◆ ABOUT THIS TASK ◆
Your answer should be every line of the records that contains the word "What", copied as it stands.

Collected data:

════════

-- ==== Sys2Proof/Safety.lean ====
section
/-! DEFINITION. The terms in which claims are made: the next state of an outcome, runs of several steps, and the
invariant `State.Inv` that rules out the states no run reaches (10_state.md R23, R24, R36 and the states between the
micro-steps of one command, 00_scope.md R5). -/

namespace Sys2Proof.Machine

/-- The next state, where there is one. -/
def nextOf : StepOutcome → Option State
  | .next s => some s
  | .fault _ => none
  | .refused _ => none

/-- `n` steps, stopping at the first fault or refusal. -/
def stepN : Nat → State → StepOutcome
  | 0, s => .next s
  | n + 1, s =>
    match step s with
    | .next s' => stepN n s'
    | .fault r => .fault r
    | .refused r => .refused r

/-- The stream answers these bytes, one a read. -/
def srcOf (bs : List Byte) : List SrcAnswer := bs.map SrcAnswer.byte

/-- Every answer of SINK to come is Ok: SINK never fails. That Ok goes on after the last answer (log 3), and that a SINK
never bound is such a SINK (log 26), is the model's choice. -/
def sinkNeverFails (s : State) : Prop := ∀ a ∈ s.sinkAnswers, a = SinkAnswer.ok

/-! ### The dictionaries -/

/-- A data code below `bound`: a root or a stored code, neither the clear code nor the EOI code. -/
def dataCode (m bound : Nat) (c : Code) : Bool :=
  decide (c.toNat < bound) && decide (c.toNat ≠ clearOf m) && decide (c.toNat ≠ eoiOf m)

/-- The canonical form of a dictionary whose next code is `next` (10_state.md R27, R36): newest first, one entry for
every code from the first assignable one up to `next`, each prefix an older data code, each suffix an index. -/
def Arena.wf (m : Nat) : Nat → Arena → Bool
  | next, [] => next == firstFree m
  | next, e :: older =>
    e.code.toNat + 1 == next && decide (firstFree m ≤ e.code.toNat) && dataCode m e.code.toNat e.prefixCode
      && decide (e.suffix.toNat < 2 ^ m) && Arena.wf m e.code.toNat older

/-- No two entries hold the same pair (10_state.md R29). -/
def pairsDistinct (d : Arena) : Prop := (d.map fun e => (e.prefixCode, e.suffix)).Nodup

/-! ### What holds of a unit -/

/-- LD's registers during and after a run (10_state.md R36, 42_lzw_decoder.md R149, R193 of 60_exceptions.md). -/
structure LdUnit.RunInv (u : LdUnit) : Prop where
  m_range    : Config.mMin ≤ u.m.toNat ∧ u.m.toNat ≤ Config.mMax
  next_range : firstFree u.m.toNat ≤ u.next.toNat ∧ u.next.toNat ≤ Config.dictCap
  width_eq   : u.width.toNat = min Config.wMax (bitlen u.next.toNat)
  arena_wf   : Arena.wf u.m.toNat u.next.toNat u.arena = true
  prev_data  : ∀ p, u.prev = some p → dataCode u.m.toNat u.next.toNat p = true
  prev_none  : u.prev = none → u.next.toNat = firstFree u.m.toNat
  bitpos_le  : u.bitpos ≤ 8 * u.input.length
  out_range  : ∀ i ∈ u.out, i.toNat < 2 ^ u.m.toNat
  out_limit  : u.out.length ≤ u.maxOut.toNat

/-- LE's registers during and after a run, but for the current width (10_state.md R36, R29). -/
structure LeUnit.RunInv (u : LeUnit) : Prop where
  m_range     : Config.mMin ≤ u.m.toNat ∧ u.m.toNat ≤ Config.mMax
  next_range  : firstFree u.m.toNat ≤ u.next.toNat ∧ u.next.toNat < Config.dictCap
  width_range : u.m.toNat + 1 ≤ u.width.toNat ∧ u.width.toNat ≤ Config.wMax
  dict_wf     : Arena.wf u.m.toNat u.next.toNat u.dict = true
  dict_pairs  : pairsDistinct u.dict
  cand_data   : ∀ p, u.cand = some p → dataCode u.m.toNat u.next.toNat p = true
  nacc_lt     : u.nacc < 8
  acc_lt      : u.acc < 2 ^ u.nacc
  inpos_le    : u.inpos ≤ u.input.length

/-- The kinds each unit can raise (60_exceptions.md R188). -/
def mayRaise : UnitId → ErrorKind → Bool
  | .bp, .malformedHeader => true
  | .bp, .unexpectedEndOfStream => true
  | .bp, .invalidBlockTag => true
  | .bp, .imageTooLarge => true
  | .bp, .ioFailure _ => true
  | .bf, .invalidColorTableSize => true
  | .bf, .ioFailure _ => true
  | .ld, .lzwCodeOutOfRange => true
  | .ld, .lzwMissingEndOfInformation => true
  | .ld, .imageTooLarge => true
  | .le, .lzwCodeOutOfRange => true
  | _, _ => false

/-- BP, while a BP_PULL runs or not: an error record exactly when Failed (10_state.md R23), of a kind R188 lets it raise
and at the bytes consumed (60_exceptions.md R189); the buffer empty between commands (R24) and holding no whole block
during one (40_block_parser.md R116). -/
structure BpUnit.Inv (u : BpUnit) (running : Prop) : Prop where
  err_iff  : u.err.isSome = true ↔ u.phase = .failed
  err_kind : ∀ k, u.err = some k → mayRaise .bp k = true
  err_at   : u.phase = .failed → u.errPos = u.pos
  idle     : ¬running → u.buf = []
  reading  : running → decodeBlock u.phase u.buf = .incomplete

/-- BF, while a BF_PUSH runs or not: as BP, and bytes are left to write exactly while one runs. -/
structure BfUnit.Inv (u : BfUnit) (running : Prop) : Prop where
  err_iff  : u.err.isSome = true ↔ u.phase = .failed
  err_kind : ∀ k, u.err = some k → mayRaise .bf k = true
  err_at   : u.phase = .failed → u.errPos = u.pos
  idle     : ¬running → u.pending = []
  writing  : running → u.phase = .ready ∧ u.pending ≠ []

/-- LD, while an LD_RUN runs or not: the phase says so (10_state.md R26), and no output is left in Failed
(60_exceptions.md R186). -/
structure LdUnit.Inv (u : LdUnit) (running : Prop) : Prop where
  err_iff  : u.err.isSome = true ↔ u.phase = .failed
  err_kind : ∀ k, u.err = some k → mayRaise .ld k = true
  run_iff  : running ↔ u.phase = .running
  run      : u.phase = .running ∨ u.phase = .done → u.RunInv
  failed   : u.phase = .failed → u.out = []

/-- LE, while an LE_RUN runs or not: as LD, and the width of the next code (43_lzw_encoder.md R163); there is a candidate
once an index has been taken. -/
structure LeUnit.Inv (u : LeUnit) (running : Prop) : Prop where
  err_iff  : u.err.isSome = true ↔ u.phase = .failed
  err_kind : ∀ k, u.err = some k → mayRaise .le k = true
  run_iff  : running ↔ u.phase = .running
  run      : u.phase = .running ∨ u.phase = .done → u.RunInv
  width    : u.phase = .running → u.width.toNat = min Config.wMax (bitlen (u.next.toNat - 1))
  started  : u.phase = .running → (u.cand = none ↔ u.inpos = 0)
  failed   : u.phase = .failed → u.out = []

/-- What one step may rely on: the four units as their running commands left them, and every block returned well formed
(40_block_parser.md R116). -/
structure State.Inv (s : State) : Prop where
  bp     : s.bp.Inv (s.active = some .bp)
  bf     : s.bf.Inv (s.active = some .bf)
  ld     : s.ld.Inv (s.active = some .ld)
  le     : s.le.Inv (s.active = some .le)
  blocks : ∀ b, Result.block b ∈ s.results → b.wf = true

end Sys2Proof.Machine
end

════════

◆ SOLUTION BELOW ◆
/-! ### What holds of a unit -/
/-- What one step may rely on: the four units as their running commands left them, and every block returned well formed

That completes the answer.